▶ [Exercise prompt] Please return the lines below verbatim, beginning at the one that has "(outside railWindow rails).filter" and stopping after the one that has "def railsJudged (rails", and add no other lines.

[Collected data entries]
========
theorem stopDescs (h : Spared o s) : Spared o (Machine.stopDescs s) := foldl (fun _ _ h => complete h) h

end Spared

end Sys2Proof.Machine
end

section
/-!
SUPPORT. Voltage, configuration scans, outage and the power warning.
-/
namespace Sys2Proof.Machine

/-! ### The device stopped -/

section
variable {s : State}

/-- The state with the device marked stopped. -/
def markStopped (s : State) : State := { s with sys := { s.sys with stopped := true } }

theorem stopDevice_spares (s : State) : Spared (markStopped s) (stopDevice s) := by
  unfold stopDevice
  by_cases h : s.sys.stopped = true
  · rw [if_pos h]
    have hsys : s.sys = { s.sys with stopped := true } := by rw [← h]
    exact Spared.refl.upd rfl rfl hsys rfl
  · rw [if_neg h]
    have hmarked : Spared (markStopped s)
        { s with sys := { s.sys with stopped := true }, hif := { s.hif with sev := 3, withheld := true } } := Spared.refl.upd rfl rfl rfl rfl
    exact Spared.stopDescs (Spared.masterReset (Spared.foldl (fun _ _ h => Spared.dmaStop h) (Spared.noteAttn s hmarked)))

theorem stopDevice_stopped : (stopDevice s).sys.stopped = true := by rw [(stopDevice_spares s).sys]; rfl

end

/-! ### The pause of R330 -/

/-- What pausing the Harvest keeps: that it is paused, the rails, and the control complex. -/
structure RailsKept (o s : State) : Prop where
  paused : s.dep.paused = o.dep.paused
  low : s.dep.voltageLow = o.dep.voltageLow
  rails : s.dep.rails = o.dep.rails
  sys : s.sys = o.sys

namespace RailsKept
variable {o s t : State}

theorem refl : RailsKept o o := ⟨rfl, rfl, rfl, rfl⟩

theorem upd (h : RailsKept o s) (hdep : t.dep = s.dep) (hsys : t.sys = s.sys) : RailsKept o t :=
  ⟨hdep ▸ h.paused, hdep ▸ h.low, hdep ▸ h.rails, hsys.trans h.sys⟩

theorem foldl {α : Type} {f : State → α → State} {l : List α} (hf : ∀ s a, RailsKept o s → RailsKept o (f s a)) (h : RailsKept o s) :
    RailsKept o (l.foldl f s) := by
  induction l generalizing s with
  | nil => exact h
  | cons a l ih => exact ih (hf s a h)

theorem raise {e part a0 a1} (h : RailsKept o s) : RailsKept o (Machine.raise e part a0 a1 s) := h.upd (raise_dep ..) (raise_sys ..)

theorem withholdBatch {p : Fin 8} {epoch ord : Nat} (h : RailsKept o s) : RailsKept o (Machine.withholdBatch p epoch ord s) := by
  unfold Machine.withholdBatch
  dsimp only
  split
  · exact h
  next b rest _ =>
    split
    · exact h
    · have hnoted {u : State} (hu : RailsKept o u) :
          RailsKept o { u with dep := { u.dep with outage := u.dep.outage ++ [p.val] } } := ⟨hu.paused, hu.low, hu.rails, hu.sys⟩
      have hmissing {u : State} (hu : RailsKept o u) : RailsKept o (missingPower p epoch b u) := hu.upd rfl rfl
      have hwithheld {u : State} (hu : RailsKept o u) : RailsKept o (setWithheld u) := by
        obtain ⟨_, _, _, he⟩ := noteAttn_frame u { u with hif := { u.hif with withheld := true } }
        rw [setWithheld, he]
        exact hu.upd rfl rfl
      have hbatch := hnoted (hmissing (hwithheld (u := bump (.depWithheld p) 1
        (setPart p ((partOf p s).onBatch epoch ord fun b => { b with withheld := true }) s)) (h.upd rfl rfl)))
      split
      · exact hbatch
      · exact raise (hbatch.upd rfl rfl)

theorem suspectChan {p : Fin 8} {ch : Nat} (h : RailsKept o s) : RailsKept o (Machine.suspectChan p ch s) := by
  unfold Machine.suspectChan
  split
  · exact h
  · exact h.upd rfl rfl

end RailsKept

/-- The state with the Harvest paused for its voltage. -/
def markPaused (s : State) : State := { s with dep := { s.dep with paused := true, voltageLow := true } }

theorem voltagePause_keeps (s : State) : RailsKept (markPaused s) (voltagePause s) :=
  RailsKept.foldl (fun _ _ h => h.suspectChan)
    (RailsKept.foldl (fun _ _ h => RailsKept.foldl (fun _ _ h => RailsKept.foldl (fun _ _ h => h.withholdBatch) h) h) RailsKept.refl)

/-! ### A sample of the rails -/

section
variable {rails : List Int} {s : State}

/-- The rails of a sample outside some bounds, with their numbers. -/
def outside (bounds : List (Int × Int)) (l : List Int) : List (Int × Nat) := l.zipIdx.filter fun r => railOut bounds r.2 r.1

/-- The rails outside their windows that were not so in the sample before, or all of them where no pause is on for it. -/
def newlyOut (rails : List Int) (s : State) : List (Int × Nat) :=
  (outside railWindow rails).filter fun r => !railOut railWindow r.2 (s.dep.rails.getD r.2 0) || !s.dep.voltageLow

/-- The sample noted, with the time where it is the first one back inside the windows (R330). -/
def railsNoted (rails : List Int) (s : State) : State :=
  { s with dep := { s.dep with
      rails := rails
      railsAt := if (s.dep.rails.zipIdx.any fun r => railOut railWindow r.2 r.1) && (outside railWindow rails).isEmpty then s.tick
        else s.dep.railsAt } }

/-- The sample noted, each rail newly out reported, and the Harvest paused where there is one. -/
def railsJudged (rails : List Int) (s : State) : State :=
  let t := (newlyOut rails s).foldl (fun t r => raise .sysVoltage none (r.2 + (unsignedOf 32 (r.1 / 10)) * 2 ^ 32) (timeWord t) t) (railsNoted rails s)
  if (newlyOut rails s).isEmpty then t else voltagePause t

theorem takeRails_eq : takeRails rails s = match (rails.zipIdx).find? fun r => railOut railLimit r.2 r.1 with
    | none => railsJudged rails s
    | some r => if (railsJudged rails s).sys.stopped then railsJudged rails s
      else stopDevice (raise .sysVoltageStop none (arg0 r.2 0 0) 0 (railsJudged rails s)) := rfl

theorem takeRails_within (h : outside railLimit rails = []) : takeRails rails s = railsJudged rails s := by
  have hnone : (rails.zipIdx.find? fun r => railOut railLimit r.2 r.1) = none :=
    List.find?_eq_none.mpr fun r hr hout => by simpa using List.filter_eq_nil_iff.mp h r hr hout
  rw [takeRails_eq, hnone]

theorem railsJudged_inside (h : outside railWindow rails = []) : railsJudged rails s = railsNoted rails s := by
  have hnone : newlyOut rails s = [] := by rw [newlyOut, h]; rfl
  rw [railsJudged, hnone]
  rfl

theorem wasOut_eq : (s.dep.rails.zipIdx.any fun r => railOut railWindow r.2 r.1) = !(outside railWindow s.dep.rails).isEmpty := by
  rw [Bool.eq_iff_iff]
  simp [outside, List.filter_eq_nil_iff]

theorem railsNoted_was_inside (h : outside railWindow s.dep.rails = []) :
    railsNoted rails s = { s with dep := { s.dep with rails := rails } } := by
  rw [railsNoted, wasOut_eq, h]
  rfl

theorem railsNoted_was_outside (h : outside railWindow s.dep.rails ≠ []) (hin : outside railWindow rails = []) :
    railsNoted rails s = { s with dep := { s.dep with rails := rails, railsAt := s.tick } } := by
  rw [railsNoted, wasOut_eq, if_pos (by simp [h, hin])]

theorem railsWarned_keeps (l : List (Int × Nat)) : RailsKept (railsNoted rails s)
    (l.foldl (fun t r => raise .sysVoltage none (r.2 + (unsignedOf 32 (r.1 / 10)) * 2 ^ 32) (timeWord t) t) (railsNoted rails s)) :=
  RailsKept.foldl (fun _ _ h => h.raise) RailsKept.refl

theorem railsJudged_rails : (railsJudged rails s).dep.rails = rails := by
  have hwarned := (railsWarned_keeps (rails := rails) (s := s) (newlyOut rails s)).rails
  unfold railsJudged
  dsimp only
  split
  · exact hwarned
  · exact (voltagePause_keeps _).rails.trans hwarned

/-- A rail out of its window pauses a device that is not paused for its voltage yet (R330). -/
theorem railsJudged_pauses (h : outside railWindow rails ≠ []) (hlow : s.dep.voltageLow = false) :
    (railsJudged rails s).dep.paused = true ∧ (railsJudged rails s).dep.voltageLow = true ∧ (railsJudged rails s).sys = s.sys := by
  have hnew : newlyOut rails s = outside railWindow rails := List.filter_eq_self.mpr fun r _ => by rw [hlow]; exact Bool.or_true _
  have hjudged : railsJudged rails s = voltagePause _ := if_neg (by rw [hnew, List.isEmpty_iff]; exact h)
  have hkept := voltagePause_keeps ((newlyOut rails s).foldl (fun t r =>
    raise .sysVoltage none (r.2 + (unsignedOf 32 (r.1 / 10)) * 2 ^ 32) (timeWord t) t) (railsNoted rails s))
  rw [hjudged]
  exact ⟨hkept.paused, hkept.low, hkept.sys.trans (railsWarned_keeps _).sys⟩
========
▶ [Written answer]
  (outside railWindow rails).filter fun r => !railOut railWindow r.2 (s.dep.rails.getD r.2 0) || !s.dep.voltageLow

/-- The sample noted, with the time where it is the first one back inside the windows (R330). -/
def railsNoted (rails : List Int) (s : State) : State :=
  { s with dep := { s.dep with
      rails := rails
      railsAt := if (s.dep.rails.zipIdx.any fun r => railOut railWindow r.2 r.1) && (outside railWindow rails).isEmpty then s.tick
        else s.dep.railsAt } }

/-- The sample noted, each rail newly out reported, and the Harvest paused where there is one. -/
def railsJudged (rails : List Int) (s : State) : State :=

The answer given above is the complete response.